A BISHOP used to joke with me that a deanery synod was a group of well-meaning Anglicans waiting to go home. He saw every aspect of the rural or area deanery as a waste of time, and was firmly in favour of its abolition. The parish was at the coalface of church life, he insisted, and the diocese could provide any external support that it needed.
I disagreed with him. The deanery supports parishes by encouraging interdependence and in affirming a central tenet of Anglican polity: “to include all its members in the discernment of Christian truth and in the government of the Church” (Synodical Government in the Church of England, the Bridge report, 1997). The 2004 report Mission-shaped Church added a further benefit: “Once the need of a network approach is recognised, the deanery becomes an essential unit for mission.”
The deanery acts as a middle brother to the parish, specially when the diocese is perceived as Big Brother and dispensing unhelpful demands. To change the metaphor, if the deanery conducts the “orchestra” of parish churches, it does so not from a grand rostrum, but from within the violin section, as in times past.
Canon John Tiller, in his report A Strategy for the Church’s Ministry (for a precursor of the Ministry Division, ACCM), saw the value of the deanery as long ago as 1983. He argued that ministry would be most effective if we regarded the deanery as the local church.
With that wider perspective, the possibilities for mission are viewd more clearly than from a parish. It also encourages parishes to pool resources rather than duplicate them or suffer a depletion of them. Tiller suggests that the diocese should deal with finance, the parish with worship and pastoral care, and the deanery with mission.
THERE are, of course, risks in any plan to transfer mission strategy from the parish to the deanery.
The main one is the creation of distance. It is part of the Anglican ethos to provide a generous presence to the nation through its parochial system. Both the clergy and the laity together have seen to it that even the smallest of communities has had access to the Church’s worship and ministry. They have known where to find us. If we lose that, we lose something vital to our identity and mission.
The other risk of shaping mission at deanery level is loss of authenticity. When those who stand outside the immediacy of a situation and say something like “We know exactly how you feel,” it has a hollow ring. We need to be rooted and embedded in a context if our voice is to be respected.
So careful and constant attention to communication will be required. We live in a digital age in which social media can often help to replace physical proximity.

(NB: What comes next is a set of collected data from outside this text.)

/-- The Madder engines, group by group (log entry 16). (R165, R179, R180, R182, R183, R184, R185, R187, R190, R421, R428) -/
def Obligations.MadderEngineRuns : Prop :=
  (∀ (s : State) (t : Twr) (d : DescFlight) (pre post : List DescFlight), s.descs = pre ++ d :: post → d.dst = .madder t → s.stuckDesc d = none →
    (∀ o ∈ pre, o.dst = .madder t → s.stuckDesc o ≠ none ∧ o.part ≠ d.part) → s.towerUp t = true →
    (jobHolds (s.prt d.part) = true →
      exec (.madderDescriptorArrival t) s = .next (State.setMq { s with descs := pre ++ post } t d.part (vget (s.twr t).mq d.part ++ [d.enter]))) ∧
    (jobHolds (s.prt d.part) = false → exec (.madderDescriptorArrival t) s = .next { s with descs := pre ++ post })) ∧
  (∀ (mode : Nat) (c : Twr → Part → MemEcc → Instr) (s : State) (t : Twr) (p : Part) (e : MemEcc) (d : DescRec) (rest : List DescRec),
    (mode = 0 ∧ c = Instr.madderAdaptiveUpdate ∨ mode = 1 ∧ c = Instr.madderMomentumUpdate) → vget (s.twr t).mq p = d :: rest → (mdMode d = mode ∨ mode = 0 ∧ 1 < mdMode d) → s.engineUp t p = true → d.wq = [] →
    (d.checked = true → d.done < mdCount d) → (d.checked = true ∨ d.poison = false ∧ madderOk s t p d = true → s.madderFree d (min 1024 (mdCount d - d.done)) = true) →
    (d.checked = false → s.awaitsOpen p (mdStep d) = false) → ((s.prt p).held = true → d.hold = true) →
    (∀ (s1 s2 : State) (d1 : DescRec) (es : List Elem) (fl : Fl) (o : List (Nat × List Byte) × State),
      (d.checked = false → d.poison = false → madderOk s t p d = true → s.stepBlocked p (mdStep d) = false) →
      (if d.checked then .ok (d, s) else madderStart e t p d s) = Except.ok (d1, s1) →
      groupElems e (towerSite t 0 d.st.val d.pc) d1 (min 1024 (mdCount d - d.done)) s1 = Except.ok (es, s2) →
      fl = (if d1.skip then Fl.none else es.foldl (fun f e => f.or e.fl) (groupCopies d1 es).2) →
      o = madderFlow e (madderGroup d1 (min 1024 (mdCount d - d.done)) es) s2 →
      exec (c t p e) s = .next ((o.2.orStatus d1.st fl.ovf fl.nv).setMq t p
        ({ d1 with done := d1.done + min 1024 (mdCount d - d.done), hold := false, wq := o.1 } :: rest))) ∧
    (d.checked = false → d.poison = false → madderOk s t p d = true → s.stepBlocked p (mdStep d) = true → d.hold = false →
      exec (c t p e) s = .next ((s.setMq t p ({ d with hold := true } :: rest)).count 0x9091 (p.val + 1))) ∧
    (∀ s1 n dt x, d.checked = false → (d.poison = false → madderOk s t p d = true → s.stepBlocked p (mdStep d) = false) → madderStart e t p d s = Except.error (.fault s1 n dt x) →
      exec (c t p e) s = .next ((s1.setMq t p rest).raise (some p) n dt x)) ∧
    (∀ (s1 s2 : State) (d1 : DescRec) (n dt : Nat) (x : Site), (d.checked = false → d.poison = false → madderOk s t p d = true → s.stepBlocked p (mdStep d) = false) →
      (if d.checked then .ok (d, s) else madderStart e t p d s) = Except.ok (d1, s1) →
      groupElems e (towerSite t 0 d.st.val d.pc) d1 (min 1024 (mdCount d - d.done)) s1 = Except.error (.fault s2 n dt x) →
      exec (c t p e) s = .next ((s2.setMq t p rest).raise (some p) n dt x))) ∧
  (∀ (s : State) (t : Twr) (p : Part) (d : DescRec) (rest : List DescRec), vget (s.twr t).mq p = d :: rest → d.checked = true → mdCount d ≤ d.done → d.wq = [] →
    exec (.madderComplete t p) s = .next { s.modTwr t fun x => { x with mq := vset x.mq p rest, settled := vset x.settled p (vget x.maxStep p) } with
      morOps := s.morOps ++ [⟨none, p, BitVec.ofNat 16 (dfld d 287 272), false, 1, false⟩] }) ∧
  (∀ (s : State) (t : Twr) (p : Part) (e : MemEcc) (d : DescRec) (rest : List DescRec) (w : Nat × List Byte) (l : List (Nat × List Byte)), vget (s.twr t).mq p = d :: rest →
    d.wq = w :: l → s.engineUp t p = true → (∀ a ∈ s.madderPlaces w.1, s.channelFree a w.2.length = true) →
    (∀ s1, s.madderWrite e w.1 w.2 = some s1 →
      exec (.securedBlockWrite t p e) s = .next ((madderFlow e l s1).2.setMq t p ({ d with hold := false, wq := (madderFlow e l s1).1 } :: rest))) ∧
    (s.madderWrite e w.1 w.2 = none → exec (.securedBlockWrite t p e) s = .next (s.setMq t p ({ d with hold := true } :: rest))))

Alongside this, listening will be of paramount importance: to laity who live “inside” situations, and to groups and secular partners who share our concern for communities.
But, if there are risks in widening the scope of mission and ministry, there are also gains.
It will mean that the Church can plan its outreach not on where people sleep, but on where they live, work, and play. It will allow greater flexibility in deciding where to concentrate resources rather than being restrained by parochial boundaries. Mission often needs to focus on people groups or specialised spheres (such as gyms or cafés), which are dotted both in and beyond discrete geographical units of church life, such as parishes.
It could result in “rewilding”, as we cease to manage the pastoral care of communities as tightly as we have, and lead not to spiritual barrenness, but renewed bountifulness, as Steve Aisthorpe shows in his book Rewilding the Church (New Titles, 14 August).
One further advantage would be sustainability. In the rural context particularly, church groups or activities often lack critical mass. This could be overcome if we were not so precious about parochial boundaries. It is high time that the old ceremony of “beating the bounds” became “blessing the bonds”, as we swap an emphasis on separation for an affirmation of togetherness.
IN DOING all this, I hope that we can escape the illusion that we are making the Church successful, in any sense of that word. Rowan Williams recently wrote that “the fundamental model of the New Testament is that God’s way of changing things is failure.”
We have chased the alternative too often and for too long, but now we are experiencing a real measure of weakness. The old systems, built on power and prestige, are fast collapsing; but, before they either disappear completely or turn into something almost unrecognisable, we need to salvage what has been valid and verifiable in them.
For the time being at least, the deanery is ideally placed to perform that task.
The Ven. Paul W. Thomas is the Archdeacon of Salop in the diocese of Lichfield.